Laboratory findings[edit | edit source]

Hepatic are the same as for glycogenosis I and muscle as for glycogenosis 5, but both are milder.

Links[edit | edit source]

Related Articles[edit | edit source]

Template:Pathobiochemistry of metabolic pathways (Masopust)

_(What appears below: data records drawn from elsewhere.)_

/-! ## An instance of other widths, by hand from the rules of `40_waveform.md` and `30_encoding.md` R82 -/

/-- A 16-bit accumulator, an 8-bit pulse width, a 10-bit output, a noise register of 5 bits with taps 4 and 2, another
rate table, a largest cutoff of 1023, a unity volume of 100, sub-steps of one cycle and voltages of 15 bits. -/
def otherConfig : Config := { nodeConfig with
  accBits := 16
  pwBits := 8
  waveBits := 10
  lfsrBits := 5
  noiseClockBit := ⟨11, by decide⟩
  lfsrTaps := (⟨4, by decide⟩, ⟨2, by decide⟩)
  lfsrReset := 0x1C#5
  noiseOutMap := Vector.ofFn fun k : Fin 8 => ⟨k.val % 5, by omega⟩
  midLevel := 512#10
  comb := fun _ _ i => BitVec.ofNat 10 i.toNat
  rate := fun _ => 3
  cutoffMax := 1023
  unityVolume := 100
  filterChunk := 1
  vBits := 15 }

theorem other_wellFormed : otherConfig.WellFormed :=
  { nodeConfig_wellFormed with
    lfsrReset_ne := by decide
    rate_pos := fun _ => (by decide : 1 ≤ 3)
    w0tab_mono := fun m _ _ h _ => w0Prefix_mono m h
    filterChunk_pos := by decide
    filterChunk_le := by decide }

theorem other_representable : otherConfig.Representable := by constructor <;> decide

/-- The accumulator wraps at 2^16, and bit 11 clocks the 5-bit noise register: `11100` to `11000`. -/
theorem test_other_clock :
    (nextOf (execAt otherConfig (.wgClock 1) (withWave { wave with accumulator := 0xF7F0, frequency := 0x1000 }))).map
      (fun t => t.wg.accumulator) = some 0x07F0 ∧
    (nextOf (execAt otherConfig (.wgClock 1) (withWave { wave with
      accumulator := 0x07F0, frequency := 0x0020, shiftRegister := 0x1C }))).map
      (fun t => (t.wg.accumulator, t.wg.shiftRegister)) = some (0x0810, 0x18) := by decide

/-- The outputs are the top 10 bits, and the pulse compares the top 8. -/
theorem test_other_outputs :
    (sawtooth otherConfig 0xABCD).toNat = 0x2AF ∧ (triangle otherConfig 0xABCD).toNat = 0x2A1 ∧
    (pulse otherConfig 0xABCD 0xAB).toNat = 0x3FF ∧ (pulse otherConfig 0xABCD 0xAC).toNat = 0 ∧
    (noise otherConfig 0x1).toNat = 0x210 := by decide

/-- The numeric writes clamp to the registers' maxima. -/
theorem test_other_writes :
    (nextOf (execAt otherConfig (.wgWrfreq 0x10000) (ready .wg))).map (·.wg.frequency) = some 0xFFFF ∧
    (nextOf (execAt otherConfig (.wgWrpw 256) (ready .wg))).map (·.wg.pulseWidth) = some 255 ∧
    (nextOf (execAt otherConfig (.flWrfc 1024) (ready .fl))).map (·.fl.cutoff) = some 1023 ∧
    (nextOf (execAt otherConfig (.flWrvvol 1 101) (ready .fl))).map (·.fl.voiceVolume) = some #v[256, 100, 256] ∧
    setCutoffRegister otherConfig 3000 = .flWrfc 1023 ∧ setVoiceVolume otherConfig 0 300 = .flWrvvol 0 100 := by decide

/-- A voice at a quarter of a unity of 100: `floor(floor(-50000 / 128) * 25 / 100)`. -/
theorem test_other_volume : voiceTerm otherConfig { filter with voiceVolume := #v[25, 0, 0] } 0 (BitVec.ofInt 20 (-50000)) =
    -98 := by decide

/-! ## Good runs (`70_reset_and_hazards.md` R296) -/

/-- A fault that was repaired still makes a run bad once a command other than `CONSTRUCT` follows on its node. -/
theorem test_good_run :
    goodRun nodeConfig [⟨.wg, 0x00000000, none⟩, ⟨.wg, 0x0000BB80, none⟩, ⟨.wg, 0x10000000, none⟩] State.reset = true ∧
    goodRun nodeConfig [⟨.wg, 0x00000000, none⟩, ⟨.wg, 0x0000BB80, none⟩, ⟨.wg, 0x02000000, none⟩] State.reset = false ∧
    goodRun nodeConfig [⟨.wg, 0x00000000, none⟩, ⟨.eg, 0x0000BB80, none⟩, ⟨.eg, 0x02000000, none⟩] State.reset = true := by decide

External links[edit | edit source]

[1] [2] [3] [4] [5]

Reference[edit | edit source]

  • HRODEK, Otto and Jan VAVŘINEC, et al. Pediatrics. 1st edition. Prague: Galén, 2002.  ISBN 80-7262-178-5 .
  • ŠAŠINKA, Miroslav, Tibor ŠAGÁT and László KOVÁCS, et al. Pediatrics. 2nd edition. Bratislava: Herba, 2007.  ISBN 978-80-89171-49-1 .
  • MURRAY, Robert K., Daryl K. GRANNER, and Peter A. MAYES, et al. Harper's BIOCHEMISTRY. 4th edition. Jinočany: H + H, 2002.  ISBN 80-7319-013-3 .
  • MASOPUST, Jaroslav and Richard PRŮŠA. Pathobiochemistry of metabolic pathways. 1st edition. Prague: Charles University, 2nd Faculty of Medicine, 1999. 182 pp. 36-43. ISBN 80-238-4589-6 .
  • SLOUPKOVÁ, Eva, Stanislav VOHÁŇKA and Pavel JEŠINA. Pompe disease. Pediatrics for practice [online] . 2009, vol. 9, vol. 3, pp. 156-158, also available from < >. ISSN 1803-5264. 
  1. a b c d SLOUKOVÁ, Eva – OŠLEJŠKOVÁ, Hana – VOHÁŇKA, Stanislav. Pompeho choroba. Pediatrie pro praxi [online]2009, y. 10, p. 156–158, Available from <>. ISSN 1803-5264.